Given entries START

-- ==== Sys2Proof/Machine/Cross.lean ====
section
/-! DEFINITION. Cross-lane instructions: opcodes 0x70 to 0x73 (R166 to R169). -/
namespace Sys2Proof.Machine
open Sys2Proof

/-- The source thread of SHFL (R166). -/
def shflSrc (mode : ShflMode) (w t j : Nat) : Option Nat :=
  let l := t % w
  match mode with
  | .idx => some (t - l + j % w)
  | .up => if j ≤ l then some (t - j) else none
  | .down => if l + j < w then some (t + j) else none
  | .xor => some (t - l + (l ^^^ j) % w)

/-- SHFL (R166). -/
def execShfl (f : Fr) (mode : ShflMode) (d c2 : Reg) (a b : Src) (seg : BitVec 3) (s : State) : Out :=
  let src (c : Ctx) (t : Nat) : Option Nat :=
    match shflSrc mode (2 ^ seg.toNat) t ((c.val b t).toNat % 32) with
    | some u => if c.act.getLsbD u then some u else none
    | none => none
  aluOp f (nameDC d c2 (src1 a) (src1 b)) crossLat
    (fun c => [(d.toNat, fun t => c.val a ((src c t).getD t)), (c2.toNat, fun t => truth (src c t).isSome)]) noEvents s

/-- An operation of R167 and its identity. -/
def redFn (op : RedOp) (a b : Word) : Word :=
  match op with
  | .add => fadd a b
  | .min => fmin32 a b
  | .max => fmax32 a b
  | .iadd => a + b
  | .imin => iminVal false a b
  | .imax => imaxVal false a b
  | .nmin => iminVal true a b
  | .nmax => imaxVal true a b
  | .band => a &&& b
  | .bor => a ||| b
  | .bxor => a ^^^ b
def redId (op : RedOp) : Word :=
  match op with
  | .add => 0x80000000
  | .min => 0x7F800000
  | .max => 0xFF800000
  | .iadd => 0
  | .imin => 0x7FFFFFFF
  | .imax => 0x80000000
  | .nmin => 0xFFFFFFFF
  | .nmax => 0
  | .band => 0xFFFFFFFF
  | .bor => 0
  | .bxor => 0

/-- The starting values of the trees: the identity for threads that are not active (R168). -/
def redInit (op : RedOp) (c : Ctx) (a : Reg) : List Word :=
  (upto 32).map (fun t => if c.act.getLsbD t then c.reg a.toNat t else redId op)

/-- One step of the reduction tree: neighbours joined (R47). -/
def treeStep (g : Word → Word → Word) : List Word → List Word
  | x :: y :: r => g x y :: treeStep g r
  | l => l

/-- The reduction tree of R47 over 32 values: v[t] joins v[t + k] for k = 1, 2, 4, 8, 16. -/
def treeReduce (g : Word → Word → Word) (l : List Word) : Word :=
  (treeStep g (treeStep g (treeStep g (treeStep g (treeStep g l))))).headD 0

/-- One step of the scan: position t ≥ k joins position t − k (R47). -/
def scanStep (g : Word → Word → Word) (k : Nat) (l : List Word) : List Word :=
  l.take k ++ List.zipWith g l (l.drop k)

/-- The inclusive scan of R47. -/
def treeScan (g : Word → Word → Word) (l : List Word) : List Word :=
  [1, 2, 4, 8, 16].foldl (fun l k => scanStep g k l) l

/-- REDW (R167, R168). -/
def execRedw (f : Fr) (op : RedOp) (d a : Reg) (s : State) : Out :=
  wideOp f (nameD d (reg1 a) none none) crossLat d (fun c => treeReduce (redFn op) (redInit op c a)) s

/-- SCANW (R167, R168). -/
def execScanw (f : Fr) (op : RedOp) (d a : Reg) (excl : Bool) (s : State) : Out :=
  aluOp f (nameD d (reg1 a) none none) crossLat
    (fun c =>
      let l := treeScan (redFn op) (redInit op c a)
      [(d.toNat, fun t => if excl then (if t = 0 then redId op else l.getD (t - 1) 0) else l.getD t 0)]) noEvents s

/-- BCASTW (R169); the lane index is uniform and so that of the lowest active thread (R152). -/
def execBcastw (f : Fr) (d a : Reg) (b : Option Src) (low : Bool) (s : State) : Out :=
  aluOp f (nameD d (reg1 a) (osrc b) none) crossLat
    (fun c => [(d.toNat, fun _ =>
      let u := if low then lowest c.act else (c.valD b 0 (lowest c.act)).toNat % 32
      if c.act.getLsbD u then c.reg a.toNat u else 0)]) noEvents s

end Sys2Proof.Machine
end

Given entries END

Give back, exactly as written, the stretch from the line with "def redFn (op" through the line with "active (R168). -/", and no other lines from the records above.

Response area:
def redFn (op : RedOp) (a b : Word) : Word :=
  match op with
  | .add => fadd a b
  | .min => fmin32 a b
  | .max => fmax32 a b
  | .iadd => a + b
  | .imin => iminVal false a b
  | .imax => imaxVal false a b
  | .nmin => iminVal true a b
  | .nmax => imaxVal true a b
  | .band => a &&& b
  | .bor => a ||| b
  | .bxor => a ^^^ b
def redId (op : RedOp) : Word :=
  match op with
  | .add => 0x80000000
  | .min => 0x7F800000
  | .max => 0xFF800000
  | .iadd => 0
  | .imin => 0x7FFFFFFF
  | .imax => 0x80000000
  | .nmin => 0xFFFFFFFF
  | .nmax => 0
  | .band => 0xFFFFFFFF
  | .bor => 0
  | .bxor => 0

/-- The starting values of the trees: the identity for threads that are not active (R168). -/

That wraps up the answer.